I know you said you were against funding one researcher, but would it really be unrealistic to crowdfund your team or another top team? Not sure if you guys are lacking funding at all. What do you make of follica not being able to secure funds? Do you think that it is because their technique isn't good enough? Or do you think that dr cotsarellis was just angling for more money?
Also, I'm very curious, is someone intensely looking into what makes mouse and human DP cells act differently? It seems like the mysteries of regeneration lie in these disparities. Might it be possible to sequence the genes in a mouse and a human DP cell and at some point actually alter the DNA of DP cultures for each patient? On a perhaps more simple level- is it maybe a possibility to select out the DP cells that are better are aggregating and inductivity, and keep culturing them in order to perfect the cells that are to be used for implantation? Like selective breeding?

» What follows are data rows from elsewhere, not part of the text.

-- ==== Sys2Proof/WellFormed.lean ====
section
/-! DEFINITION. Well-formed instructions: those that pass checks 4 to 6 of 04 R110. The checks themselves
stand in Machine/Checks.lean and Machine/Forms.lean. -/

namespace Sys2Proof

/-- An instruction word of the device, not one of its events. -/
def Instr.isWord (i : Instr) : Bool := Machine.form i != .event

/-- A well-formed instruction: a word whose scope, fields, pairs and REP target pass (04 R110). -/
def Instr.wellFormed (i : Instr) : Bool := i.isWord && Machine.check i == none

end Sys2Proof
end

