-- ==== Sys2Proof/Machine/State.lean ====
section
/-! DEFINITION. The state of the device as plain data: the device, its partitions, cores, blocks, warps and the
work in flight; the reasons a step can stop; and the state after reset (22 R381). -/

namespace Sys2Proof.Machine

/-- A sparse table: keys strictly rising. -/
abbrev AMap (β : Type) := List (Nat × β)

/-- A move of the agenda: which agent acts next (log 1). -/
inductive Move where
  /-- An event of the opcode table. -/
  | event (i : Instr)
  /-- A core takes its next turn: a quarter's issue slot, or the end of the string clock (01 R14, R27, 07 R158). -/
  | turn (core : Nat)
  /-- Device time advances (01 R27). -/
  | time (ns : Nat)
  /-- The warp that issues next, by its id. -/
  | focus (w : Nat)
  deriving DecidableEq, Repr

/-- The 64-byte fault record (21 R352). -/
structure FaultRec where
  cause : BitVec 8
  detail : BitVec 8
  agent : BitVec 8
  flags : BitVec 8
  slot : BitVec 16
  flock : BitVec 8
  count : BitVec 8
  pc : DWord
  iword : DWord
  addr : DWord
  laneMask : BitVec 32
  memberMask : BitVec 32
  timeline : DWord
  ipc : DWord
  wpc : DWord
  deriving DecidableEq, Repr

/-- A divergence-stack entry (06 R135). -/
inductive DivEntry where
  | reconv (rpc : DWord) (mask : Mask)
  | pending (pc : DWord) (mask : Mask)
  deriving DecidableEq, Repr

/-- A call-stack entry: return PC and divergence depth (06 R126). -/
structure CallEntry where
  ret : DWord
  depth : Nat
  deriving DecidableEq, Repr

/-- A member of an operation: the warp, its active mask and its selected lanes at arrival (06 R129). -/
structure Member where
  w : Nat
  act : Mask
  sel : Mask
  deriving DecidableEq, Repr

/-- Who performs an instruction: one warp, or the members of a rendezvous in rank order (06 R128 to R130). -/
structure Actor where
  scope : Scope
  members : List Member
  /-- The warp that issues: the bellwether (06 R130). -/
  lead : Nat
  iword : DWord
  len : Nat
  /-- Repeats of a REP pair less one; none outside a pair (06 R144). -/
  rep : Option Nat
  /-- The rendezvous it completes, at flock and block scope. -/
  inst : Option Nat
  deriving DecidableEq, Repr

/-- What a waiting warp waits for. -/
inductive WaitKind where
  | rendezvous | shepherd | deferred | barrier | flag | timeline | batchN | batchS | bseal | waitc | flagrd
  | rel | release | fleave | fjoin | stenq | stdeq | launchQueue
  deriving DecidableEq, Repr

/-- A wait: its kind, the instruction and its performer, and the operands read at issue. -/
structure Wait where
  kind : WaitKind
  instr : Instr
  actor : Actor
  args : List DWord
  deriving DecidableEq, Repr

/-- The blocked-state register (12 R251). -/
structure Blocked where
  owner : Word
  kind : BitVec 4
  detail : BitVec 24
  deriving DecidableEq, Repr

/-- A suspension: the record's cause and flags, the warps it names together, and the engine operation whose
service it awaits (21 R354, R355, 14 R276). -/
structure Susp where
  cause : Cause
  flags : BitVec 8
  group : List Nat
  op : Option Nat
  matrix : Bool
  rendezvous : Bool
  /-- The number of the record in its partition's fault ring (21 R353). -/
  serial : Nat
  deriving DecidableEq, Repr

/-- A register cell that a load will write; `keep` holds the bits that it leaves (10 R222), `clob` says that a later
instruction has written it (02 R59). -/
structure LoadCell where
  uniform : Bool
  reg : Nat
  lane : Nat
  value : Word
  keep : Word
  clob : Bool
  deriving DecidableEq, Repr

/-- Where a byte lies: physical memory, a peer device, or the on-chip map (02 R35). -/
inductive Place where
  | phys (a : Nat)
  | peer (dev : Nat) (a : Nat)
  | onChip (a : Nat)
  deriving DecidableEq, Repr

/-- A checked element: where its bytes lie. -/
inductive Target where
  | glob (runs : List (Place × Nat))
  | scr (blk off n : Nat)
  deriving DecidableEq, Repr

/-- How the bytes of an element fill registers: a loaded element, or a record (10 R208, R222). -/
inductive Filling where
  | elem (uniform : Bool) (vd : Nat) (sext : Bool)
  | record (code : BitVec 2) (vd byte : Nat) (sel : Mask)
  deriving DecidableEq, Repr

/-- An element that a load in flight may still read: where it lies, the lane that it is for, how it fills registers, and
the path and scope of the access (02 R43, R53). -/
structure LateRead where
  lane : Nat
  target : Target
  filling : Filling
  act : Mask
  scope : Nat
  deriving DecidableEq, Repr

/-- A load or returning atomic outstanding (10 R212, R213); `bad` is the cause that it traps with instead of writing
(10 R211), `peers` the devices that answer it (22 R377), `folds` the fold members that it reaches, each with its core
(02 R33), `reads` what it may still read anew before it returns (02 R53). -/
structure PendLoad where
  cells : List LoadCell
  reads : List LateRead
  bad : Option Cause
  peers : List Nat
  folds : List (Nat × Nat)
  atomic : Bool
  ipc : DWord
  iword : DWord
  done : Bool
  deriving DecidableEq, Repr

/-- A store, or an atomic with nr = 1, outstanding (10 R212), of the step that issued it. -/
structure PendStore where
  step : Nat
  bad : Option Cause
  peers : List Nat
  folds : List (Nat × Nat)
  atomic : Bool
  scratch : Bool
  ipc : DWord
  iword : DWord
  done : Bool
  deriving DecidableEq, Repr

It seems that the two issues that have to be perfected are the mix of cells used, and the design and chemical nature of the culturing environment. I'm happy that so many teams are working on both parts. Are an embryo's or fetuses or babies dp cells more prone to induce hairs? I wonder if even the DP cells in our donor zone lose this characteristic over time. In mice hair is so crucial to survival that maybe their cells are programmed to lose this capacity at a slower rate(and they also live short lives). I wonder if making New DP cells from IPs cells will result in them having better inductivity...
We do know the differences in gene expression between mouse and human both in vivo and in culture. So that has given us several targets to investigate, in my talk/poster I mention attempting to restore gene expression to DS, several of these genes were identified as being different in mice/humans.
As to why they are different, I don't know.... you idea is as good as any I've heard but a question like that is almost impossible to answer It is important that we know they are different and that these differences may hold the key to restoring inductivity.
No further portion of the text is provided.